ENOSPC with mkdir and rename

* ENOSPC with mkdir and rename
@ 2014-08-02 23:35 Peter Waller
  2014-08-03  0:28 ` Mitch Harder
                   ` (2 more replies)
  0 siblings, 3 replies; 44+ messages in thread
From: Peter Waller @ 2014-08-02 23:35 UTC (permalink / raw)
  To: linux-btrfs

Hi All,

My TL;DR questions are at the bottom, before the stack trace.

I'm running Ubuntu 14.04. I wonder if this problem is related to the
thread titled "Machine lockup due to btrfs-transaction on AWS EC2
Ubuntu 14.04" which I started on the 29th of July:

> http://thread.gmane.org/gmane.comp.file-systems.btrfs/37224

Kernel: 3.15.7-031507-generic

I'm on a single block device system, i.e, no RAID.
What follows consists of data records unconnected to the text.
-- ==== Sys2Proof/Tests/Slice0.lean ====
section
/-! SUPPORT. Small tests against the words and vectors of spec/ (30_encoding.md R100, 95_test_vectors.md),
and for each obligation with hypotheses a concrete input that meets them all. -/

namespace Sys2Proof.Tests

open Sys2Proof.Machine

-- Many small kernel evaluations: one after another, so that they do not wait in as many threads.
set_option Elab.async false

/-! ## Helpers -/

/-- The state an event leads to. -/
def after (e : Event) (s : State) : State :=
  match perform e s with
  | .next t => t
  | _ => s

/-- The state a command word leads to from reset. -/
def afterWord (w : CmdWord) : State := after (.cmd w) State.reset

/-- A finite binary64 number from its bit pattern, for patterns with the sign bit clear. -/
def pos64 (code : Nat) : F64 := F64.ofCode false code

/-- Whether the outcome is a next state. -/
def isNext : Result → Bool
  | .next _ => true
  | _ => false

/-- Whether a word leaves every register that `STATUS` shows as it is at reset. -/
def noEffect (w : CmdWord) : Bool :=
  decide ((statusWords (afterWord w)).toList = (statusWords State.reset).toList)

/-- The sequencer of reset, running. -/
def running : State := State.reset.setSeq { State.reset.seq with running := true }

/-- A state with the three producers blocked. -/
def blocked : State := ((State.reset.setLfoBlocked true).setEgBlocked true).setVcoBlocked true

/-- A state with one `READY` presented, so that the next step is known. -/
def presented : State := running.setPending [.ready]

/-! ## Well-formed operands (30_encoding.md R94, R95): one ill-formed command for each check -/

theorem test_f32_infinity_ill : (Instr.freq 0x7F800000#32).wellFormed = false := by decide
theorem test_bool_two_ill : (Instr.seqGate 3#8 2#32).wellFormed = false := by decide
theorem test_note_128_ill : (Instr.seqNote 3#8 128#32).wellFormed = false := by decide
theorem test_index_16_ill : (Instr.seqGate 16#8 1#32).wellFormed = false := by decide
theorem test_largest_finite_well : (Instr.decay 0x7F7FFFFF#32).wellFormed = true := by decide

/-! ## Decoding: the words of the table of 30_encoding.md R100, one per constructor -/

theorem test_decode_freq : decodeWord 0x0100000043DC0000#64 = .ok (.freq 0x43DC0000#32) := by decide
theorem test_decode_lfo : decodeWord 0x0200000040200000#64 = .ok (.lfo 0x40200000#32) := by decide
theorem test_decode_depth : decodeWord 0x0300000042C80000#64 = .ok (.depth 0x42C80000#32) := by decide
theorem test_decode_attack : decodeWord 0x0400000041200000#64 = .ok (.attack 0x41200000#32) := by decide
theorem test_decode_decay : decodeWord 0x0500000042C80000#64 = .ok (.decay 0x42C80000#32) := by decide
theorem test_decode_sustain : decodeWord 0x060000003F000000#64 = .ok (.sustain 0x3F000000#32) := by decide
theorem test_decode_susTime : decodeWord 0x0700000042C80000#64 = .ok (.susTime 0x42C80000#32) := by decide
theorem test_decode_release : decodeWord 0x0800000042C80000#64 = .ok (.release 0x42C80000#32) := by decide
theorem test_decode_trigger : decodeWord 0x0900000000000000#64 = .ok .trigger := by decide
theorem test_decode_seqGate : decodeWord 0x0A00000300000001#64 = .ok (.seqGate 3#8 1#32) := by decide
theorem test_decode_seqNote : decodeWord 0x0B00000300000045#64 = .ok (.seqNote 3#8 0x45#32) := by decide
theorem test_decode_seqOnOff : decodeWord 0x0C00000000000001#64 = .ok (.seqOnOff 1#32) := by decide
theorem test_decode_bpm : decodeWord 0x0D00000042F00000#64 = .ok (.bpm 0x42F00000#32) := by decide
theorem test_decode_seqResume : decodeWord 0x1000000000000000#64 = .ok .seqResume := by decide
theorem test_decode_seqSuspend : decodeWord 0x1100000000000000#64 = .ok .seqSuspend := by decide
theorem test_decode_seqReset : decodeWord 0x1200000000000000#64 = .ok .seqReset := by decide

/-- V-ENC-2: "`RSV` all ones: ignored". -/
theorem test_decode_rsv_ignored : decodeWord 0x01FFFF0043DC0000#64 = .ok (.freq 0x43DC0000#32) := by decide

/-- V-ENC-38 to V-ENC-42: the edges of the unassigned opcodes. -/
theorem test_decode_00 : decodeWord 0x0000000000000000#64 = .error (.unassigned 0x00#8) := by decide
theorem test_decode_0E : decodeWord 0x0E00000043DC0000#64 = .error (.unassigned 0x0E#8) := by decide
theorem test_decode_0F : decodeWord 0x0F00000000000001#64 = .error (.unassigned 0x0F#8) := by decide
theorem test_decode_13 : decodeWord 0x1300000000000000#64 = .error (.unassigned 0x13#8) := by decide
theorem test_decode_FF : decodeWord 0xFF00000000000000#64 = .error (.unassigned 0xFF#8) := by decide

/-- "is sent as the bytes `00 00 DC 43 00 00 00 01`" (95_test_vectors.md section 2). -/
theorem test_word_bytes : wordBytes (encode (.freq 0x43DC0000#32)) =
    [0x00#8, 0x00#8, 0xDC#8, 0x43#8, 0x00#8, 0x00#8, 0x00#8, 0x01#8] := by decide

theorem test_table_word : decodeTableWord 64 0x0A00000F00000001 = some (.seqGate 15#8 1#32) := by decide

/-- A table word runs as the first event after reset. -/
theorem test_step_runs_word : isNext (step (State.reset.withFetchWord 64 0x0400000041200000)) = true := by
  decide +kernel

/-! ## Commands, from reset (95_test_vectors.md section 2) -/

/-- V-ENC-1: "`FREQ = VCO.freq = 440`", here from another frequency. -/
theorem test_freq_writes_both : (after (.cmd 0x01000000462C4400#64) State.reset).freqReg = F64.ofInt 11025 ∧
    (after (.cmd 0x01000000462C4400#64) State.reset).vco.freq = F64.ofInt 11025 := by decide +kernel

/-- V-ENC-4 and V-ENC-5: a malformed operand changes nothing. -/
theorem test_freq_malformed : noEffect 0x010000007F800000#64 = true ∧
    noEffect 0x010000007FC00000#64 = true := by decide +kernel

/-- V-ENC-9. -/
theorem test_lfo : (afterWord 0x02000000462C4400#64).lfo.freq = F64.ofInt 11025 := by decide +kernel

/-- V-ENC-10. -/
theorem test_depth_negative : (afterWord 0x03000000BF800000#64).vco.depth = F64.ofInt (-1) := by
  decide +kernel

/-- V-ENC-11 and V-ENC-12. -/
theorem test_attack_illegal : noEffect 0x0400000000000000#64 = true ∧
    noEffect 0x04000000BF800000#64 = true := by decide +kernel

/-- V-ENC-13: the smallest subnormal, `2 ^ -149`, is `0x36A0000000000000` in binary64. -/
theorem test_attack_subnormal : (afterWord 0x0400000000000001#64).eg.attackMs = pos64 0x36A0000000000000 := by
  decide +kernel

/-- V-ENC-14: the largest finite binary32 is `0x47EFFFFFE0000000` in binary64. -/
theorem test_decay_largest : (afterWord 0x050000007F7FFFFF#64).eg.decayMs = pos64 0x47EFFFFFE0000000 := by
  decide +kernel

/-- V-ENC-15 and V-ENC-16: the bounds of the sustain level. -/
theorem test_sustain_bounds : (afterWord 0x060000003F800000#64).eg.sustainLevel = F64.ofInt 1 ∧
    (afterWord 0x0600000000000000#64).eg.sustainLevel = F64.ofInt 0 := by decide +kernel

/-- V-ENC-18 and V-ENC-19: just outside. -/
theorem test_sustain_illegal : noEffect 0x060000003F800001#64 = true ∧
    noEffect 0x06000000BF000000#64 = true := by decide +kernel

/-- V-ENC-20 and V-ENC-21. -/
theorem test_susTime : (afterWord 0x0700000000000000#64).eg.sustainMs = F64.ofInt 0 ∧
    noEffect 0x07000000BF800000#64 = true := by decide +kernel

/-- V-ENC-22, and a legal release. -/
theorem test_release : noEffect 0x0800000000000000#64 = true ∧
    (afterWord 0x0800000040000000#64).eg.releaseMs = F64.ofInt 2 := by decide +kernel

/-- V-ENC-23 and V-EG-6: from release, with a counter and a retuned VCO. -/
theorem test_trigger :
    let s := (State.reset.setEg { State.reset.eg with st := .release, value := F64.ofInt 1, cnt := 17 }).tuneVco
      (F64.ofInt 220)
    (after (.cmd 0x09ABCDEF12345678#64) s).eg = { State.reset.eg with st := .attack } ∧
      (after (.cmd 0x09ABCDEF12345678#64) s).vco.freq = F64.ofInt 440 := by decide +kernel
I was observing ENOSPC from `mkdir` and `rename` on this system, with
a good amount of free disk space (df -h reports 62 GB remain). I added
enospc_debug (full umount/mount, not just mount -o remount), but this
had no apparent effect when receiving ENOSPC from userland.

$ sudo btrfs fi df /path/to/volume
Data, single: total=489.97GiB, used=427.75GiB
System, DUP: total=8.00MiB, used=60.00KiB
System, single: total=4.00MiB, used=0.00
Metadata, DUP: total=5.00GiB, used=4.50GiB
Metadata, single: total=8.00MiB, used=0.00
unknown, single: total=512.00MiB, used=820.00KiB

After a thorough search of the internet for ENOSPC BTRFS I found
various resources and came to understand a little bit more. One thing
which broke my intuition severely is that I expected if there is a
large number of free GiB, I should expect things to continue to work.
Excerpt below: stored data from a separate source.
-- ==== Sys2Proof/Syntax.lean ====
section
/-!
DEFINITION. The commands of the Bolorn: one constructor for each row of the table of operations and events, with the
operands that the rule of the row names.
-/

namespace Sys2Proof

open Machine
In this case, for example, metadata has 0.5GiB free ("sounds like
plenty for metadata for one mkdir to me"). Data has 62GiB free. Why
would I get ENOSPC for a file rename?

I expected that if metadata needed more space, it would just eat it
from the 'data'. Now I believe this not to be the case and that it
wanted to allocate > 0.5GiB, and this is why I was getting ENOSPC.

I tried a rebalance with btrfs balance start -dusage=10 and tried
increasing the value until I saw reallocations in dmesg.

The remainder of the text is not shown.